If you have tried to use Python script in Power Automate for Desktop, you may have noticed that it does not support external libraries installed via pip. This is because Power Automate Desktop uses IronPython, which is a .NET implementation of Python. IronPython is a subset of the Python language, and it does not support external libraries. To address this issue, we can create a web service using Flask, and then invoke the web API using Power Automate HTTP action.

Setting Up an HTTP Web Service Using Flask

  1. Import the dependent packages:
     from flask import Flask, request, jsonify
     import base64
     import urllib.parse
    
     from dynamsoft_capture_vision_bundle import (
         LicenseManager, CaptureVisionRouter, EnumPresetTemplate, EnumErrorCode,
         EnumImagePixelFormat
     )
     import cv2
     import numpy as np
     import time
     import os
    
  2. Set the Dynamsoft license key and initialize the CaptureVisionRouter instances. You need to replace the license key with your own.
     license_key = "LICENSE-KEY"
    
     # Initialize license
     LicenseManager.init_license(license_key)
    
     # Create CaptureVisionRouter instance for barcode detection
     cvr_barcode = CaptureVisionRouter()
    
     # Create CaptureVisionRouter instance for MRZ detection
     cvr_mrz = CaptureVisionRouter()
    
     # Create CaptureVisionRouter instance for document detection
     cvr_document = CaptureVisionRouter()
    
  3. Create a Flask app and define the web API endpoints:
     app = Flask(__name__)
    
     @app.route('/api/dbr/decode', methods=['POST'])
     def dbr_decode():
         return handle_request(request, 'dbr')
    
     @app.route('/api/mrz/scan', methods=['POST'])
     def mrz_scan():
         return handle_request(request, 'mrz')
    
     @app.route('/api/document/rectify', methods=['POST'])
     def document_rectify():
         return handle_request(request, 'document')
    
     if __name__ == '__main__':
         # Use --host-all flag to allow external connections (requires admin on Windows)
         import sys
         host = '0.0.0.0' if '--host-all' in sys.argv else '127.0.0.1'
         app.run(host=host, port=5000)
    
  4. Handle the HTTP request to get the image data from request.files or request body. The image data from the request body is encoded in base64 format, so we need to decode it first.
     def handle_request(request, sdk):
         output = []
            
         request_body = request.data.decode('utf-8')
         if request_body != '':
             try:
                    
                 base64_content = urllib.parse.unquote(request_body)

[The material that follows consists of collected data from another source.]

/-- A byte's bits give the byte back. -/
theorem ofNat_natOfBits_subBits (v : Byte) : BitVec.ofNat 8 (natOfBits (subBits v)) = v := by
  rw [subBits, natOfBits_upper_bits v le_rfl, Nat.sub_self, Nat.pow_zero, Nat.div_one, BitVec.ofNat_toNat, BitVec.setWidth_eq]

/-- Decoding inverts the encoder (R129). -/
theorem recoverColor_encodeColor (e : Enc) (c : Color) : recoverColor e (encodeColor e c) = some c := by
  have hred : (subBits c.r ++ (subBits c.g ++ subBits c.b)).take 8 = subBits c.r := rfl
  have hgreen : ((subBits c.r ++ (subBits c.g ++ subBits c.b)).drop 8).take 8 = subBits c.g := rfl
  have hblue : (subBits c.r ++ (subBits c.g ++ subBits c.b)).drop 16 = subBits c.b := rfl
  rw [recoverColor, readBits_encodeColor, map_logicalBit]
  simp only [List.length_append, subBits_length, hred, hgreen, hblue, ofNat_natOfBits_subBits, if_true]

/-- Settles O44: a left inverse makes the encoder injective. -/
theorem encodedColourIsRecovered : Obligations.EncodedColourIsRecovered := by
  refine fun e => ⟨recoverColor_encodeColor e, fun c d h => Option.some_inj.mp ?_⟩
  rw [← recoverColor_encodeColor e c, h, recoverColor_encodeColor e d]

end Sys2Proof.Machine
end

section
/-!
PROOF. The family of the frame buffer (spec/42_frame_buffer.md): the host's moves and the command handshake, what each command of the
frame buffer writes, what a failing command leaves, and commands that are repeated or follow one another.
-/

namespace Sys2Proof.Machine

open Sys2Proof.Certificates

/-! ### A step and the host's move -/

/-- Settles O11: the cycle's equation for each move of the host. -/
theorem stepRunsTheHostsMove : Obligations.StepRunsTheHostsMove := fun _ =>
  ⟨fun _ _ => cycle_of_accept, fun _ _ => cycle_of_held, fun _ _ => cycle_of_drive, fun _ => cycle_of_wait, cycle_of_nothing,
    fun _ => cycle_of_rst⟩

/-- A cycle with a word offered has rst = 0, so only BUSY decides whether the word is accepted (R140). -/
theorem cmdReadyOut_of_offer {s : State} {w : Word64} {rest : List HostMove} (h : s.host = .offer w :: rest) :
    cmdReadyOut s = !s.status.busy := by
  simp [cmdReadyOut, rstIn, h]

/-- Settles O12: a ready block is not BUSY and runs the word; a BUSY one spends the cycle on the byte-stream port, which neither
reads nor writes the host's moves. -/
theorem commandHandshake : Obligations.CommandHandshake := by
  refine fun s => ⟨rfl, fun w rest hhost => ?_⟩
  rw [cmdReadyOut_of_offer hhost, Bool.not_eq_true', Bool.not_eq_false']
  refine ⟨cycle_of_accept hhost, fun hbusy => ⟨streamCycle s, cycle_of_held hhost hbusy, ?_, ?_⟩⟩
  · obtain ⟨-, -, -, hkept⟩ := transmitterCycle_frame Config.enc Config.gamma s
    exact hkept
  · rw [step, cycle_of_nothing rfl, streamCycle, transmitterCycle_host, streamCycle]

/-! ### What each command writes -/

/-- INIT and FILL have one meaning: all 64 voxels take the colour (R142, R143). -/
theorem completeWrite_allVoxels_writesExactly (c : Color) (s : State) :
    ∃ t, completeWrite allVoxels c s = .next t ∧ WritesExactly (fun _ => True) c s t :=
  ⟨_, rfl, completedWrite_writesExactly (fun _ _ => by simp [allVoxels]) c s⟩

/-- Settles O13: INIT writes the set of all voxels, as FILL does. -/
theorem initSetsEveryVoxel : Obligations.InitSetsEveryVoxel := fun c s =>
  ⟨completeWrite_allVoxels_writesExactly c s, rfl, fun _ => decode_eq_init⟩

/-- Settles O14: FILL writes the set of all voxels. -/
theorem fillSetsEveryVoxel : Obligations.FillSetsEveryVoxel := fun c s =>
  ⟨completeWrite_allVoxels_writesExactly c s, fun _ => decode_eq_fill⟩

/-- An index of 64 or more is rejected (R144, spec/60_exceptions.md R202). -/
theorem exec_set_fails {idx : Word32} (h : 64 ≤ idx.toNat) (c : Color) (s : State) :
    ∃ t, exec (.set idx c) s = .next t ∧ OnlyErrBecomes 1 s t :=
  ⟨_, (execSet_eq idx c s).trans (if_neg (by omega)), rfl⟩

/-- Settles O15: SET writes the set of its one index, behind the range check. -/
theorem setWritesOneVoxelOrFails : Obligations.SetWritesOneVoxelOrFails := by
  refine fun idx c s => ⟨fun h => ⟨_, (execSet_eq idx c s).trans (if_pos h), ?_⟩, fun h => exec_set_fails h c s,
    fun _ => decode_eq_set⟩
  exact completedWrite_writesExactly (fun i _ => by simp [oneVoxel]) c s

/-- What the three fills of an axis have in common: an axis value below 4 writes exactly the voxels with that coordinate, any other
raises IndexOutOfRange and changes nothing else (R145 to R147). -/
def FillsAxis (cmd : Word32 → Color → Instr) (coordinate : Nat → Nat) : Prop :=
  ∀ (arg : Word32) (c : Color) (s : State),
    (arg.toNat < 4 → ∃ t, exec (cmd arg c) s = .next t ∧ WritesExactly (fun i => coordinate i = arg.toNat) c s t) ∧
    (4 ≤ arg.toNat → ∃ t, exec (cmd arg c) s = .next t ∧ OnlyErrBecomes 1 s t)

/-- A command that is `fillAxis` over the sets of one coordinate fills that axis. -/
theorem fillsAxis_of_exec {cmd : Word32 → Color → Instr} {coordinate : Nat → Nat} {group : Nat → VoxelSet}
    (hexec : ∀ arg c s, exec (cmd arg c) s = fillAxis group arg c s)
    (hgroup : ∀ a, ∀ i < 64, group a i = true ↔ coordinate i = a) : FillsAxis cmd coordinate := by
  intro arg c s
  rw [hexec, fillAxis_eq]
  exact ⟨fun h => ⟨_, if_pos h, completedWrite_writesExactly (hgroup arg.toNat) c s⟩, fun h => ⟨_, if_neg (by omega), rfl⟩⟩

theorem fillp_fillsAxis : FillsAxis .fillp (fun i => i % 4) :=
  fillsAxis_of_exec (fun _ _ _ => rfl) fun _ _ _ => panel_iff

theorem fills_fillsAxis : FillsAxis .fills (fun i => i / 4 % 4) :=
  fillsAxis_of_exec (fun _ _ _ => rfl) fun _ _ _ => slice_iff

/-- An index below 64 has no bits above its z coordinate, so `i / 16` is that coordinate. -/
theorem filll_fillsAxis : FillsAxis .filll (fun i => i / 16) :=
  fillsAxis_of_exec (fun _ _ _ => rfl) fun _ i hi => by rw [layer_iff, Nat.mod_eq_of_lt (by omega)]

/-- Settles O16: FILLP fills the x axis. -/
theorem fillpWritesAPanelOrFails : Obligations.FillpWritesAPanelOrFails := by
  intro p c s
  obtain ⟨hwrites, hfails⟩ := fillp_fillsAxis p c s
  exact ⟨hwrites, hfails, fun _ => decode_eq_fillp⟩

/-- Settles O17: FILLS fills the y axis. -/
theorem fillsWritesASliceOrFails : Obligations.FillsWritesASliceOrFails := by
  intro y c s
  obtain ⟨hwrites, hfails⟩ := fills_fillsAxis y c s
  exact ⟨hwrites, hfails, fun _ => decode_eq_fills⟩

/-- Settles O18: FILLL fills the z axis. -/
theorem filllWritesALayerOrFails : Obligations.FilllWritesALayerOrFails := by
  intro l c s
  obtain ⟨hwrites, hfails⟩ := filll_fillsAxis l c s
  exact ⟨hwrites, hfails, fun _ => decode_eq_filll⟩

/-! ### A failing command -/

/-- ARG has 32 bits, so the decoded operand has its value (spec/30_encoding.md R72). -/
theorem ofNat_argOf_toNat (w : Word64) : (BitVec.ofNat 32 (argOf w)).toNat = argOf w := by
  rw [BitVec.toNat_ofNat, argOf, Nat.mod_mod]

/-- A word that calls for an error code other than OK writes that code and nothing else (R150, spec/60_exceptions.md R201). -/
theorem exec_decode_of_failing {w : Word64} (h : codeOf w ≠ 0) (s : State) :
    ∃ t, exec (decode w) s = .next t ∧ OnlyErrBecomes (codeOf w) s t := by
  by_cases hillegal : opOf w = 0 ∨ 8 ≤ opOf w
  · rw [decode_eq_illegal hillegal, codeOf, if_pos hillegal]
    exact exec_illegal_onlyErr _ s
  · by_cases hrange : (opOf w = 3 ∧ 64 ≤ argOf w) ∨ (4 ≤ opOf w ∧ opOf w ≤ 6 ∧ 4 ≤ argOf w)
    · rw [codeOf, if_neg hillegal, if_pos hrange]
      rw [← ofNat_argOf_toNat] at hrange
      obtain ⟨hop, harg⟩ | ⟨hlow, hhigh, harg⟩ := hrange
      · rw [decode_eq_set hop]
        exact exec_set_fails harg _ s
      · obtain hop | hop | hop : opOf w = 4 ∨ opOf w = 5 ∨ opOf w = 6 := by omega
        · rw [decode_eq_fillp hop]
          exact (fillp_fillsAxis _ _ s).2 harg
        · rw [decode_eq_fills hop]
          exact (fills_fillsAxis _ _ s).2 harg
        · rw [decode_eq_filll hop]
          exact (filll_fillsAxis _ _ s).2 harg
    · rw [codeOf, if_neg hillegal, if_neg hrange] at h
      exact absurd rfl h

                 file_content = base64.b64decode(base64_content)
             except:
                 return 'Invalid base64 string', 400
                
             output = process_file(file_content, sdk)
                
         else:
             if 'file' not in request.files:
                 return 'No file uploaded', 400
                
             file = request.files['file']
                
             if file.filename == '':
                 return 'Empty file', 400
                
             file_content = file.read()
                
             output = process_file(file_content, sdk)
                
         return jsonify(results=output)
    
  5. Invoke the corresponding SDK methods to process the image data for barcode detection, document rectification and MRZ recognition respectively.

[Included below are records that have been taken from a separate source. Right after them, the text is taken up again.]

-- ==== Sys2Proof/Word.lean ====
section
/-! DEFINITION. The block's value types (00_scope.md R7) and the three word formats
(30_encoding.md R97, R98, R99). -/

namespace Sys2Proof

/-- A byte or character cell (10_state.md R22). -/
abbrev Byte := BitVec 8

/-- An index into the alphabet (00_scope.md R7). -/
abbrev Idx := BitVec 6

/-- A register as the host reads and writes it, REGW = 32 bits (10_state.md R30). -/
abbrev HostWord := BitVec 32

/-- One of the two hardware units (00_scope.md R2). -/
inductive UnitId where
  | enc
  | dec
deriving DecidableEq, Repr, Inhabited

/-- The run state `U.ST` (10_state.md R27). -/
inductive RunState where
  | idle
  | busy
  | done
deriving DecidableEq, Repr, Inhabited

/-- `DEC.PHASE` (10_state.md R28). -/
inductive Phase where
  | lenchk
  | validate
  | decode
deriving DecidableEq, Repr, Inhabited

/-- `DEC.CAUSE` (60_exceptions.md R221). -/
inductive Cause where
  | none
  | badLen
  | badChar
  | badPad
  | nonCanon
deriving DecidableEq, Repr, Inhabited

/-- A word the block runs, in the format that carries it: a host transaction, the encoder's
group descriptor, or the decoder's quad class word. -/
inductive Encoded where
  | htw (w : BitVec 64)
  | egd (w : BitVec 26)
  | qcw (w : BitVec 9)
deriving DecidableEq, Repr

end Sys2Proof
end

     def decode_file_stream(file_content):
         output = []
         try:
             results = cvr_barcode.capture_multi_pages(file_content, EnumPresetTemplate.PT_READ_BARCODES)
             result_list = results.get_results()
             for result in result_list:
                 if result.get_error_code() == EnumErrorCode.EC_OK:
                     items = result.get_items()
                     for item in items:
                         text = item.get_text()
                         format_str = item.get_format_string()
                         output.append({'format': format_str, 'text': text})
         except Exception as error:
             output = str(error)
                
         return output
    
     def mrz_decode_file_stream(file_content):
         output = []
         try:
             results = cvr_mrz.capture_multi_pages(file_content, "ReadPassportAndId")
             result_list = results.get_results()
             for result in result_list:
                 if result.get_error_code() == EnumErrorCode.EC_OK:
                     # Get recognized text lines (raw MRZ text)
                     line_result = result.get_recognized_text_lines_result()
                     if line_result:
                         items = line_result.get_items()
                         for item in items:
                             text = item.get_text()
                             output.append(text)
                        
                     # Get parsed results (structured MRZ data)
                     parsed_result = result.get_parsed_result()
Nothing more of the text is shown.